A Superintendência Nacional de Previdência Complementar (PREVIC) editou, em 29 de outubro, a Instrução Normativa PREVIC nº 34 (Instrução 34/2020), que dispõe sobre a política, os procedimentos e os controles internos a serem adotados pelas entidades fechadas de previdência complementar (EFPC), com a finalidade de prevenção à lavagem ou ocultação de bens, direitos e valores, conforme a Lei nº 9.613, de 3 de março de 1998 (Lei de Lavagem de Dinheiro), agregando novos procedimentos referentes à  Lei n° 13.260, de 16 de março de 2016 (Lei 13.260/2016), que trata do financiamento do terrorismo.

A nova instrução traz disposições acerca dos seguintes temas: (i) avaliação interna de risco; (ii) procedimentos destinados ao conhecimento de clientes; (iii) registro de operações; (iv) monitoramento e  análise de operações; (v) comunicação ao Conselho de Controle de Atividades Financeiras (COAF); (vi) procedimentos destinados ao conhecimento de funcionários, parceiros e prestadores de serviços; (vii) mecanismos de acompanhamento, de controle e de avaliação de efetividade; e (viii) responsabilidade administrativa.

Como temos relatado em nossas publicações anteriores, com a finalidade de observar o cronograma estabelecido na Portaria PREVIC 523/2020, a Superintendência vem consolidando e atualizando os atos de sua competência normativa, nos prazos definidos no art. 14 do Decreto 10.139/2019.

A Instrução 34/2020 se insere nesse contexto, tendo substituído e revogado a Instrução PREVIC nº 18, de 24 de dezembro de 2014. A nova norma apresenta uma estrutura bastante distinta e disciplina questões não tratadas anteriormente pelo texto revogado, de modo que não se revelou produtiva a elaboração de um quadro comparativo entre essas duas instruções, como normalmente fazemos em nossos boletins.

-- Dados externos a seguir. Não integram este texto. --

/-- The fetched commands of a queue from index `k` up to HEAD, as a replay takes them (R129). -/
def Cq.refetch (q : Cq) (nCores : Nat) (root : List Byte → Bool) (k : Nat) : List Fetched :=
  (List.range (q.regs.head.toNat - k)).map (fun i =>
    let bs := q.entries.getD (k + i - q.regs.retire.toNat) []
    { idx := k + i, bytes := bs, early := fetchEarly nCores (root bs) bs })

/-! ### Sequencer commands -/

/-- Offsets of a step's start and of its promise from the base (R109). -/
def Plan.stepOff (p : Plan) (s : Nat) : Nat := (p.img.steps.getD s ⟨0, 0⟩).stepOff
def Plan.promiseOff (p : Plan) (s : Nat) : Nat := (p.img.steps.getD s ⟨0, 0⟩).promiseOff
/-- Steps of a plan that have begun by now (R120). -/
def Dev.begunSteps (d : Dev) (p : Plan) : Nat := if (p.stepOff p.curStep : Int) ≤ d.age p.base then p.curStep + 1 else p.curStep

/-- The start beat and the promised beat of a step under the plan's base (R115), modulo 2^52 (R43). -/
def Plan.stepStart (p : Plan) (s : Nat) : BitVec 52 := beatAdd p.base (p.stepOff s)
def Plan.promise (p : Plan) (s : Nat) : BitVec 52 := beatAdd p.base (p.promiseOff s)
/-- The beat at an offset from a base is reached, or passed. -/
def Dev.offReached (d : Dev) (base : BitVec 52) (off : Nat) : Bool := decide ((off : Int) ≤ d.age base)
def Dev.offPassed (d : Dev) (base : BitVec 52) (off : Nat) : Bool := decide ((off : Int) < d.age base)

/-- NOP does nothing (R134). -/
def nop (c : Fin 72) (d : Dev) : Dev :=
  match d.issue? c.val opNop with
  | none => d
  | some (x, fl, d) => d.completeNow x fl

/-- WAITB holds later commands until step start + WAIT_OFF; a passed beat is not waited for (R139). -/
def waitb (c : Fin 72) (d : Dev) : Dev :=
  match d.issue? c.val opWaitb with
  | none => d
  | some (x, fl, d) =>
    let off := x.p.stepOff x.step + fld fl.bytes 8 8
    let d := d.completeNow x fl
    if d.offReached x.p.base off then d else d.modCq c.val (fun q => { q with wait := .beat x.p.base off })

/-- WAITB_EXPIRY: the beat is reached (R139). -/
def waitbExpiry (c : Fin 72) (d : Dev) : Dev :=
  match (d.cq c.val).wait with
  | .beat base off => if d.offReached base off then d.modCq c.val (fun q => { q with wait := .none }) else d
  | _ => d

/-- QFENCE: it issues once every earlier command has completed (R139). -/
def qfence (c : Fin 72) (d : Dev) : Dev :=
  match d.issue? c.val opQfence with
  | none => d
  | some (x, fl, d) => d.completeNow x fl
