/-- The codewords of DST that a RECV's delivery covers in part and that are poisoned. -/
def recvPoison (m : Mem) (j : RecvJob) : List Nat :=
  let n := min j.bytes (j.match?.getD 0)
  m.poison.filter (fun w => decide (j.dst < 64 * w + 64) && decide (64 * w < j.dst + n) &&
    !(decide (j.dst ≤ 64 * w) && decide (64 * w + 64 ≤ j.dst + n)))

/-- Bytes still on their way that no RECV takes are discarded; with the last of them the SEND is acknowledged (R329, R330). -/
def Dev.takeExcess (d : Dev) (src : BitVec 15) (channel : BitVec 16) (left n : Nat) : Dev :=
  let rest := d.lnk.excess.filter (fun (e : BitVec 15 × BitVec 16 × Nat) => !(e.1 == src && e.2.1 == channel))
  if left ≤ n then ({ d with lnk := { d.lnk with excess := rest } }).sendControl src channel .sendDone
  else { d with lnk := { d.lnk with excess := rest ++ [(src, channel, left - n)] } }

/-- A RECV whose bytes are there: the acknowledgement once the sender's last byte is, the record of differing counts, a record for
each poisoned codeword met, and its flight ends (R280, R329, R330). -/
def Dev.recvArrived (d : Dev) (i : Nat) : Dev :=
  match d.lnk.recvs[i]? with
  | none => d
  | some j =>
    let n := j.match?.getD 0
    let d := d.takeExcess j.peer j.channel n j.got
    let d := if n = j.bytes then d else
      d.writeRecord (((d.mkRec 1 5 (Config.recordCode 0).toNat 0).withTag j.tag (d.funcOf j.core)).withDetail
        [(32, bytesLE 4 n), (36, bytesLE 4 j.bytes)])
    let bad := recvPoison d.mem j
    let d := bad.foldl (fun (d : Dev) w =>
      (d.countPoison (64 * w)).writeRecord (((d.mkRec 4 5 0x0600 0).withTag j.tag (d.funcOf j.core)).withAddr (64 * w))) d
    let j := { j with poisoned := !bad.isEmpty }
    let d := { d with lnk := { d.lnk with recvs := d.lnk.recvs.set i j } }
    if (d.cq j.core).flights.any (fun f => f.idx == j.idx) then d.finishRecv j else d

/-- RECV_DATA: data of a granted SEND arrives for the first matched RECV that has not all of its bytes; what is more than a RECV
takes is discarded (R330). -/
def recvData (d : Dev) : Dev :=
  match d.takeInbox (fun x => match x.2.body with | .data _ => true | _ => false) with
  | none => d
  | some ((_, f), d) =>
    match f.body with
    | .data bs =>
      (match d.lnk.excess.find? (fun (e : BitVec 15 × BitVec 16 × Nat) => e.1 == f.src && e.2.1 == f.channel) with
       | some e => d.takeExcess f.src f.channel e.2.2 bs.length
       | none =>
       match d.lnk.recvs.findIdx? (fun (j : RecvJob) => j.match?.isSome && !j.arrived && j.peer == f.src && j.channel == f.channel) with
       | none => d
       | some i =>
         let d := { d with lnk := { d.lnk with recvs := d.lnk.recvs.modify i (fun (j : RecvJob) =>
           { j with got := j.got + bs.length, lines := cellSetCells j.lines (recvCells d.mem j bs) }) } }
         if ((d.lnk.recvs[i]?).map RecvJob.arrived).getD false then d.recvArrived i else d)
    | _ => d

/-- RECV_TIMEOUT: the first posted RECV whose timer has run out halts its queue, with a record (R331). -/
def recvTimeout (d : Dev) : Dev :=
  match d.lnk.recvs.find? (fun j => !j.arrived && decide (j.timeout ≤ j.count) && !j.expired) with
  | none => d
  | some j =>
    let d := { d with lnk := { d.lnk with recvs := d.lnk.recvs.map (fun (k : RecvJob) => if k.core == j.core && k.idx == j.idx then { k with expired := true } else k) } }
    ((d.haltQueue j.core).setLnkEvent 5).writeRecord
      (((d.mkRec 4 5 0x1404 0).withTag j.tag (d.funcOf j.core)).withCount (d.cq j.core).regs.exec)

/-! ### Training of a port (R327, R328) -/

/-- The state in which training leaves a port (R322, R327). -/
def Dev.trainResult (d : Dev) (p : Nat) (t : TrainIn) : PortState :=
  let dir := dirOf p
  if !d.lnk.inDims d.coord then .miswired
  else if !t.signal || 2 ≤ t.badLanes.length + t.txLanes.length || !t.locked then .failed
  else if t.nbr != d.neighbour dir || t.dir.val != dirOf (partnerPort p) || t.rank.val != rankOfPort p then .miswired
  else if 6 * 4096 < t.delay.toNat then .delayLong
  else .up

/-- A port trained: its counters cleared and its state set; a miswired one is recorded (R327).  DISABLED holds on an axis of
size 1 (R323). -/
def Dev.trainPort (d : Dev) (p : Nat) (t : TrainIn) : Dev :=
  if d.axisSize (axisOf (dirOf p)) = 1 then d.modPort p (fun _ => {})
  else
    let st := d.trainResult p t
    let spare := fun (ls : List (Fin 9)) => match ls with
      | [l] => if l.val = 8 then (0xE : BitVec 4) else BitVec.ofNat 4 l.val
      | _ => 0xF
    let found := t.signal && t.badLanes.length + t.txLanes.length ≤ 1 && t.locked
    let old := d.port p
    let d := d.modPort p (fun _ => { state := st, nbr := if found then t.nbr else 0x7FFF, delay := if found then BitVec.ofNat 8 (min 255 ((t.delay.toNat + 4095) / 4096)) else 0
                                     delayTs := if found then t.delay else 0
                                     nbrSerial := if found then t.serial else 0, nbrUid := if found then t.uid else 0
                                     spareLane := if st == .up then spare t.badLanes else 0xF
                                     spareTx := if st == .up then spare t.txLanes else 0xF
                                     trainAt := d.bt.beat, sent := old.sent, sentBefore := old.sent.length })
    if st == .miswired then
      let d := d.setLnkEvent 4
      if d.lnk.inDims d.coord then d.writeRecord (d.mkRec 3 5 0x1405 (unitId 4 p)) else d
    else d
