-- ==== Sys2Proof/Machine/Admit.lean ====
section
/-! DEFINITION. The plan image and its admission: the header, the ten sections and every table entry (R108, R109, R147,
R241, R242, R252, R283, R389, R462), the worst case of a step (R111) and the six checks (R110 to R114).  Reserved bytes
of the image must be 0 (log entry 31). -/

namespace Sys2Proof.Machine

/-- A condition of a parse. -/
def need (b : Bool) : Option Unit := if b then some () else none

/-- Bytes `[o, o + n)` are 0. -/
def zeroes (bs : List Byte) (o n : Nat) : Bool := ((bs.drop o).take n).all (· == 0)

/-- No element of a list equals another. -/
def noRepeat {α : Type} [BEq α] : List α → Bool
  | [] => true
  | x :: r => !r.contains x && noRepeat r

/-- A range is disjoint from every range of a list. -/
def clearOf (rs : List (Nat × Nat)) (a n : Nat) : Bool := rs.all (fun r => !meets a n r.1 r.2)

/-- The section table: TYPE, OFFSET, LENGTH of the ten entries (R108). -/
def sectionTable (bs : List Byte) : List (Nat × Nat × Nat) :=
  (List.range 10).map (fun i => (fld bs (96 + 16 * i) 2, fld bs (100 + 16 * i) 4, fld bs (104 + 16 * i) 8))

/-- The rules of R108 for the header and the section table. -/
def headerOk (bs : List Byte) (len : Nat) : Bool :=
  let t := sectionTable bs
  bs.length == len && 256 ≤ len &&
  fld bs 0 4 == 0x4E414C50 && fld bs 4 2 == 1 && fld bs 6 1 ≤ 4 && zeroes bs 7 1 && fld bs 8 4 == len &&
  1 ≤ fld bs 12 4 && fld bs 12 4 ≤ 0xFFFFFFFE && 1 ≤ fld bs 16 2 && fld bs 16 2 ≤ 72 && fld bs 18 2 ≤ 256 &&
  zeroes bs 40 8 &&
  (bs.drop 48).take 48 == sha384 (bs.take 48 ++ List.replicate 48 0 ++ bs.drop 96) &&
  (List.range 10).all (fun k => (t.filter (fun e => e.1 == k + 1)).length == 1 && zeroes bs (98 + 16 * k) 2) &&
  t.all (fun e => decide (e.2.1 + e.2.2 ≤ len)) &&
  !anyOverlap ((0, 256) :: t.map (fun e => (e.2.1, e.2.2)))

/-- The bytes of a section. -/
def sectionOf (bs : List Byte) (type : Nat) : List Byte :=
  match (sectionTable bs).find? (fun e => e.1 == type) with
  | some e => (bs.drop e.2.1).take e.2.2
  | none => []

/-- A table of `n` entries of `size` bytes that fills its section. -/
def tableOf (s : List Byte) (size n : Nat) : Option (List (List Byte)) :=
  if s.length == size * n then some (piecesOf size n s) else none

/-- The step table (R109). -/
def parseSteps (s : List Byte) (n : Nat) : Option (List StepEnt) := do
  let es := (← tableOf s 16 n).map (fun e => (⟨fld e 0 8, fld e 8 8⟩ : StepEnt))
  need ((es.head?.map (·.stepOff)) == some 0)
  return es

/-- The command streams (R462), core by core. -/
def parseStreams (s : List Byte) (nCores : Nat) : Option (List (List (List Byte))) := do
  let tab := 16 + 16 * nCores
  need (decide (tab ≤ s.length) && fld s 0 4 == nCores && zeroes s 4 12)
  let es := piecesOf 16 nCores (s.drop 16)
  need ((es.zipIdx).all (fun p => fld p.1 0 1 == p.2 && zeroes p.1 1 3 && fld p.1 8 8 % 64 == 0 &&
    decide (tab ≤ fld p.1 8 8) && decide (fld p.1 8 8 + 64 * fld p.1 4 4 ≤ s.length)))
  need (!anyOverlap (es.map (fun e => (fld e 8 8, 64 * fld e 4 4))))
  let streams := es.map (fun e => piecesOf 64 (fld e 4 4) (s.drop (fld e 8 8)))
  need (streams.all (fun cs => (cs.zipIdx).all (fun p => (cmdTag p.1).toNat % 2 ^ 20 == p.2 % 2 ^ 20)))
  return streams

Conforme noticiado pela autarquia, a Instrução 34/2020 se propõe a atender as diretrizes de organismos nacionais e internacionais que tratam do tema, especialmente a Estratégia Nacional de Combate à Corrupção e à Lavagem de Dinheiro (ENCCLA) e o Grupo de Ação Financeira Internacional (GAFI), além de buscar alinhamento à Lei nº 13.709, de 14 de agosto de 2018 (Lei Geral de Proteção de Dados-LGPD).

De forma geral, a nova norma tem um escopo mais amplo e complexo do que seria necessário, com um “desenho” voltado para instituições financeiras, que fazem seguidas operações (tais como bancos e fornecedoras de crédito). As EFPC abrangem sempre um grupo limitado de participantes e patrocinadoras, que poderiam ser destinatários de controles mais simplificados. Os padrões exigidos pela Instrução 34/2020 tendem a incrementar o custo administrativo das entidades fechadas, onerando o processo de capitalização num ambiente de novos planos de contribuição definida e reduzidas taxas básicas de juros.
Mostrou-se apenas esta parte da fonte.